==== Data section

/-! ### memZero -/

section
variable (s : Block) (lo hi : Nat)
@[simp] theorem memZero_clk : (memZero s lo hi).clk = s.clk := rfl
@[simp] theorem memZero_sync : (memZero s lo hi).sync = s.sync := rfl
@[simp] theorem memZero_wraps : (memZero s lo hi).wraps = s.wraps := rfl
@[simp] theorem memZero_seqs : (memZero s lo hi).seqs = s.seqs := rfl
@[simp] theorem memZero_tiles : (memZero s lo hi).tiles = s.tiles := rfl
@[simp] theorem memZero_dies : (memZero s lo hi).dies = s.dies := rfl
@[simp] theorem memZero_plumb : (memZero s lo hi).plumb = s.plumb := rfl
@[simp] theorem memZero_harts : (memZero s lo hi).harts = s.harts := rfl
@[simp] theorem memZero_ecc : (memZero s lo hi).ecc = s.ecc := rfl
@[simp] theorem memZero_hbm : (memZero s lo hi).hbm = s.hbm := rfl
@[simp] theorem memZero_cache : (memZero s lo hi).cache = s.cache := rfl
@[simp] theorem memZero_coh : (memZero s lo hi).coh = s.coh := rfl
@[simp] theorem memZero_own : (memZero s lo hi).own = s.own := rfl
@[simp] theorem memZero_fab : (memZero s lo hi).fab = s.fab := rfl
@[simp] theorem memZero_time : (memZero s lo hi).time = s.time := rfl
@[simp] theorem memZero_barriers : (memZero s lo hi).barriers = s.barriers := rfl
@[simp] theorem memZero_scribe : (memZero s lo hi).scribe = s.scribe := rfl
@[simp] theorem memZero_ledger : (memZero s lo hi).ledger = s.ledger := rfl
@[simp] theorem memZero_truss : (memZero s lo hi).truss = s.truss := rfl
@[simp] theorem memZero_sketch : (memZero s lo hi).sketch = s.sketch := rfl
@[simp] theorem memZero_launch : (memZero s lo hi).launch = s.launch := rfl
@[simp] theorem memZero_od : (memZero s lo hi).od = s.od := rfl
@[simp] theorem memZero_chlog : (memZero s lo hi).chlog = s.chlog := rfl
@[simp] theorem memZero_sess : (memZero s lo hi).sess = s.sess := rfl
@[simp] theorem memZero_flows : (memZero s lo hi).flows = s.flows := rfl
@[simp] theorem memZero_counters : (memZero s lo hi).counters = s.counters := rfl
@[simp] theorem memZero_logs : (memZero s lo hi).logs = s.logs := rfl
@[simp] theorem memZero_power : (memZero s lo hi).power = s.power := rfl
@[simp] theorem memZero_sec : (memZero s lo hi).sec = s.sec := rfl
@[simp] theorem memZero_tx : (memZero s lo hi).tx = s.tx := rfl
@[simp] theorem memZero_free : (memZero s lo hi).free = s.free := rfl
end

/-! ### stackPut -/

section
variable (s : Block) (k : Nat) (x : StackSt)
@[simp] theorem stackPut_clk : (stackPut s k x).clk = s.clk := rfl
@[simp] theorem stackPut_sync : (stackPut s k x).sync = s.sync := rfl
@[simp] theorem stackPut_wraps : (stackPut s k x).wraps = s.wraps := rfl
@[simp] theorem stackPut_seqs : (stackPut s k x).seqs = s.seqs := rfl
@[simp] theorem stackPut_tiles : (stackPut s k x).tiles = s.tiles := rfl
@[simp] theorem stackPut_dies : (stackPut s k x).dies = s.dies := rfl
@[simp] theorem stackPut_plumb : (stackPut s k x).plumb = s.plumb := rfl
@[simp] theorem stackPut_harts : (stackPut s k x).harts = s.harts := rfl
@[simp] theorem stackPut_mem : (stackPut s k x).mem = s.mem := rfl
@[simp] theorem stackPut_ecc : (stackPut s k x).ecc = s.ecc := rfl
@[simp] theorem stackPut_cache : (stackPut s k x).cache = s.cache := rfl
@[simp] theorem stackPut_coh : (stackPut s k x).coh = s.coh := rfl
@[simp] theorem stackPut_own : (stackPut s k x).own = s.own := rfl
@[simp] theorem stackPut_fab : (stackPut s k x).fab = s.fab := rfl
@[simp] theorem stackPut_time : (stackPut s k x).time = s.time := rfl
@[simp] theorem stackPut_barriers : (stackPut s k x).barriers = s.barriers := rfl
@[simp] theorem stackPut_scribe : (stackPut s k x).scribe = s.scribe := rfl
@[simp] theorem stackPut_ledger : (stackPut s k x).ledger = s.ledger := rfl
@[simp] theorem stackPut_truss : (stackPut s k x).truss = s.truss := rfl
@[simp] theorem stackPut_sketch : (stackPut s k x).sketch = s.sketch := rfl
@[simp] theorem stackPut_launch : (stackPut s k x).launch = s.launch := rfl
@[simp] theorem stackPut_od : (stackPut s k x).od = s.od := rfl
@[simp] theorem stackPut_chlog : (stackPut s k x).chlog = s.chlog := rfl
@[simp] theorem stackPut_sess : (stackPut s k x).sess = s.sess := rfl
@[simp] theorem stackPut_flows : (stackPut s k x).flows = s.flows := rfl
@[simp] theorem stackPut_counters : (stackPut s k x).counters = s.counters := rfl
@[simp] theorem stackPut_logs : (stackPut s k x).logs = s.logs := rfl
@[simp] theorem stackPut_power : (stackPut s k x).power = s.power := rfl
@[simp] theorem stackPut_sec : (stackPut s k x).sec = s.sec := rfl
@[simp] theorem stackPut_tx : (stackPut s k x).tx = s.tx := rfl
@[simp] theorem stackPut_free : (stackPut s k x).free = s.free := rfl
end

/-! ### dirPut -/

section
variable (s : Block) (l : Nat) (d : DirEnt)
@[simp] theorem dirPut_clk : (dirPut s l d).clk = s.clk := rfl
@[simp] theorem dirPut_sync : (dirPut s l d).sync = s.sync := rfl
@[simp] theorem dirPut_wraps : (dirPut s l d).wraps = s.wraps := rfl
@[simp] theorem dirPut_seqs : (dirPut s l d).seqs = s.seqs := rfl
@[simp] theorem dirPut_tiles : (dirPut s l d).tiles = s.tiles := rfl
@[simp] theorem dirPut_dies : (dirPut s l d).dies = s.dies := rfl
@[simp] theorem dirPut_plumb : (dirPut s l d).plumb = s.plumb := rfl
@[simp] theorem dirPut_harts : (dirPut s l d).harts = s.harts := rfl
@[simp] theorem dirPut_mem : (dirPut s l d).mem = s.mem := rfl
@[simp] theorem dirPut_ecc : (dirPut s l d).ecc = s.ecc := rfl
@[simp] theorem dirPut_hbm : (dirPut s l d).hbm = s.hbm := rfl
@[simp] theorem dirPut_cache : (dirPut s l d).cache = s.cache := rfl
@[simp] theorem dirPut_own : (dirPut s l d).own = s.own := rfl
@[simp] theorem dirPut_fab : (dirPut s l d).fab = s.fab := rfl
@[simp] theorem dirPut_time : (dirPut s l d).time = s.time := rfl
@[simp] theorem dirPut_barriers : (dirPut s l d).barriers = s.barriers := rfl
@[simp] theorem dirPut_scribe : (dirPut s l d).scribe = s.scribe := rfl
@[simp] theorem dirPut_ledger : (dirPut s l d).ledger = s.ledger := rfl
@[simp] theorem dirPut_truss : (dirPut s l d).truss = s.truss := rfl
@[simp] theorem dirPut_sketch : (dirPut s l d).sketch = s.sketch := rfl
@[simp] theorem dirPut_launch : (dirPut s l d).launch = s.launch := rfl
@[simp] theorem dirPut_od : (dirPut s l d).od = s.od := rfl
@[simp] theorem dirPut_chlog : (dirPut s l d).chlog = s.chlog := rfl
@[simp] theorem dirPut_sess : (dirPut s l d).sess = s.sess := rfl
@[simp] theorem dirPut_flows : (dirPut s l d).flows = s.flows := rfl
@[simp] theorem dirPut_counters : (dirPut s l d).counters = s.counters := rfl
@[simp] theorem dirPut_logs : (dirPut s l d).logs = s.logs := rfl
@[simp] theorem dirPut_power : (dirPut s l d).power = s.power := rfl
@[simp] theorem dirPut_sec : (dirPut s l d).sec = s.sec := rfl
@[simp] theorem dirPut_tx : (dirPut s l d).tx = s.tx := rfl
@[simp] theorem dirPut_free : (dirPut s l d).free = s.free := rfl
end

/-! ### heldPut -/

section
variable (s : Block) (l c : Nat) (x : HeldLine)
@[simp] theorem heldPut_clk : (heldPut s l c x).clk = s.clk := rfl
@[simp] theorem heldPut_sync : (heldPut s l c x).sync = s.sync := rfl
@[simp] theorem heldPut_wraps : (heldPut s l c x).wraps = s.wraps := rfl
@[simp] theorem heldPut_seqs : (heldPut s l c x).seqs = s.seqs := rfl
@[simp] theorem heldPut_tiles : (heldPut s l c x).tiles = s.tiles := rfl
@[simp] theorem heldPut_dies : (heldPut s l c x).dies = s.dies := rfl
@[simp] theorem heldPut_plumb : (heldPut s l c x).plumb = s.plumb := rfl
@[simp] theorem heldPut_harts : (heldPut s l c x).harts = s.harts := rfl
@[simp] theorem heldPut_mem : (heldPut s l c x).mem = s.mem := rfl
@[simp] theorem heldPut_ecc : (heldPut s l c x).ecc = s.ecc := rfl
@[simp] theorem heldPut_hbm : (heldPut s l c x).hbm = s.hbm := rfl
@[simp] theorem heldPut_cache : (heldPut s l c x).cache = s.cache := rfl
@[simp] theorem heldPut_own : (heldPut s l c x).own = s.own := rfl
@[simp] theorem heldPut_fab : (heldPut s l c x).fab = s.fab := rfl
@[simp] theorem heldPut_time : (heldPut s l c x).time = s.time := rfl
@[simp] theorem heldPut_barriers : (heldPut s l c x).barriers = s.barriers := rfl
@[simp] theorem heldPut_scribe : (heldPut s l c x).scribe = s.scribe := rfl
@[simp] theorem heldPut_ledger : (heldPut s l c x).ledger = s.ledger := rfl
@[simp] theorem heldPut_truss : (heldPut s l c x).truss = s.truss := rfl
@[simp] theorem heldPut_sketch : (heldPut s l c x).sketch = s.sketch := rfl
@[simp] theorem heldPut_launch : (heldPut s l c x).launch = s.launch := rfl
@[simp] theorem heldPut_od : (heldPut s l c x).od = s.od := rfl
@[simp] theorem heldPut_chlog : (heldPut s l c x).chlog = s.chlog := rfl
@[simp] theorem heldPut_sess : (heldPut s l c x).sess = s.sess := rfl
@[simp] theorem heldPut_flows : (heldPut s l c x).flows = s.flows := rfl
@[simp] theorem heldPut_counters : (heldPut s l c x).counters = s.counters := rfl
@[simp] theorem heldPut_logs : (heldPut s l c x).logs = s.logs := rfl
@[simp] theorem heldPut_power : (heldPut s l c x).power = s.power := rfl
@[simp] theorem heldPut_sec : (heldPut s l c x).sec = s.sec := rfl
@[simp] theorem heldPut_tx : (heldPut s l c x).tx = s.tx := rfl
@[simp] theorem heldPut_free : (heldPut s l c x).free = s.free := rfl
end

/-! ### waitingPut -/

section
variable (s : Block) (l : Nat) (x : List HomeReq)
@[simp] theorem waitingPut_clk : (waitingPut s l x).clk = s.clk := rfl
@[simp] theorem waitingPut_sync : (waitingPut s l x).sync = s.sync := rfl
@[simp] theorem waitingPut_wraps : (waitingPut s l x).wraps = s.wraps := rfl
@[simp] theorem waitingPut_seqs : (waitingPut s l x).seqs = s.seqs := rfl
@[simp] theorem waitingPut_tiles : (waitingPut s l x).tiles = s.tiles := rfl
@[simp] theorem waitingPut_dies : (waitingPut s l x).dies = s.dies := rfl
@[simp] theorem waitingPut_plumb : (waitingPut s l x).plumb = s.plumb := rfl
@[simp] theorem waitingPut_harts : (waitingPut s l x).harts = s.harts := rfl
@[simp] theorem waitingPut_mem : (waitingPut s l x).mem = s.mem := rfl
@[simp] theorem waitingPut_ecc : (waitingPut s l x).ecc = s.ecc := rfl
@[simp] theorem waitingPut_hbm : (waitingPut s l x).hbm = s.hbm := rfl
@[simp] theorem waitingPut_cache : (waitingPut s l x).cache = s.cache := rfl
@[simp] theorem waitingPut_own : (waitingPut s l x).own = s.own := rfl
@[simp] theorem waitingPut_fab : (waitingPut s l x).fab = s.fab := rfl
@[simp] theorem waitingPut_time : (waitingPut s l x).time = s.time := rfl
@[simp] theorem waitingPut_barriers : (waitingPut s l x).barriers = s.barriers := rfl
@[simp] theorem waitingPut_scribe : (waitingPut s l x).scribe = s.scribe := rfl
@[simp] theorem waitingPut_ledger : (waitingPut s l x).ledger = s.ledger := rfl
@[simp] theorem waitingPut_truss : (waitingPut s l x).truss = s.truss := rfl
@[simp] theorem waitingPut_sketch : (waitingPut s l x).sketch = s.sketch := rfl
@[simp] theorem waitingPut_launch : (waitingPut s l x).launch = s.launch := rfl
@[simp] theorem waitingPut_od : (waitingPut s l x).od = s.od := rfl
@[simp] theorem waitingPut_chlog : (waitingPut s l x).chlog = s.chlog := rfl
@[simp] theorem waitingPut_sess : (waitingPut s l x).sess = s.sess := rfl
@[simp] theorem waitingPut_flows : (waitingPut s l x).flows = s.flows := rfl
@[simp] theorem waitingPut_counters : (waitingPut s l x).counters = s.counters := rfl
@[simp] theorem waitingPut_logs : (waitingPut s l x).logs = s.logs := rfl
@[simp] theorem waitingPut_power : (waitingPut s l x).power = s.power := rfl
@[simp] theorem waitingPut_sec : (waitingPut s l x).sec = s.sec := rfl
@[simp] theorem waitingPut_tx : (waitingPut s l x).tx = s.tx := rfl
@[simp] theorem waitingPut_free : (waitingPut s l x).free = s.free := rfl
end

========

Retype, in the same exact form, the lines of the material above from the line holding "hi).power = s.power := rfl" through the line holding "k x).wraps = s.wraps := rfl".

@[simp] theorem memZero_power : (memZero s lo hi).power = s.power := rfl
@[simp] theorem memZero_sec : (memZero s lo hi).sec = s.sec := rfl
@[simp] theorem memZero_tx : (memZero s lo hi).tx = s.tx := rfl
@[simp] theorem memZero_free : (memZero s lo hi).free = s.free := rfl
end

/-! ### stackPut -/

section
variable (s : Block) (k : Nat) (x : StackSt)
@[simp] theorem stackPut_clk : (stackPut s k x).clk = s.clk := rfl
@[simp] theorem stackPut_sync : (stackPut s k x).sync = s.sync := rfl
@[simp] theorem stackPut_wraps : (stackPut s k x).wraps = s.wraps := rfl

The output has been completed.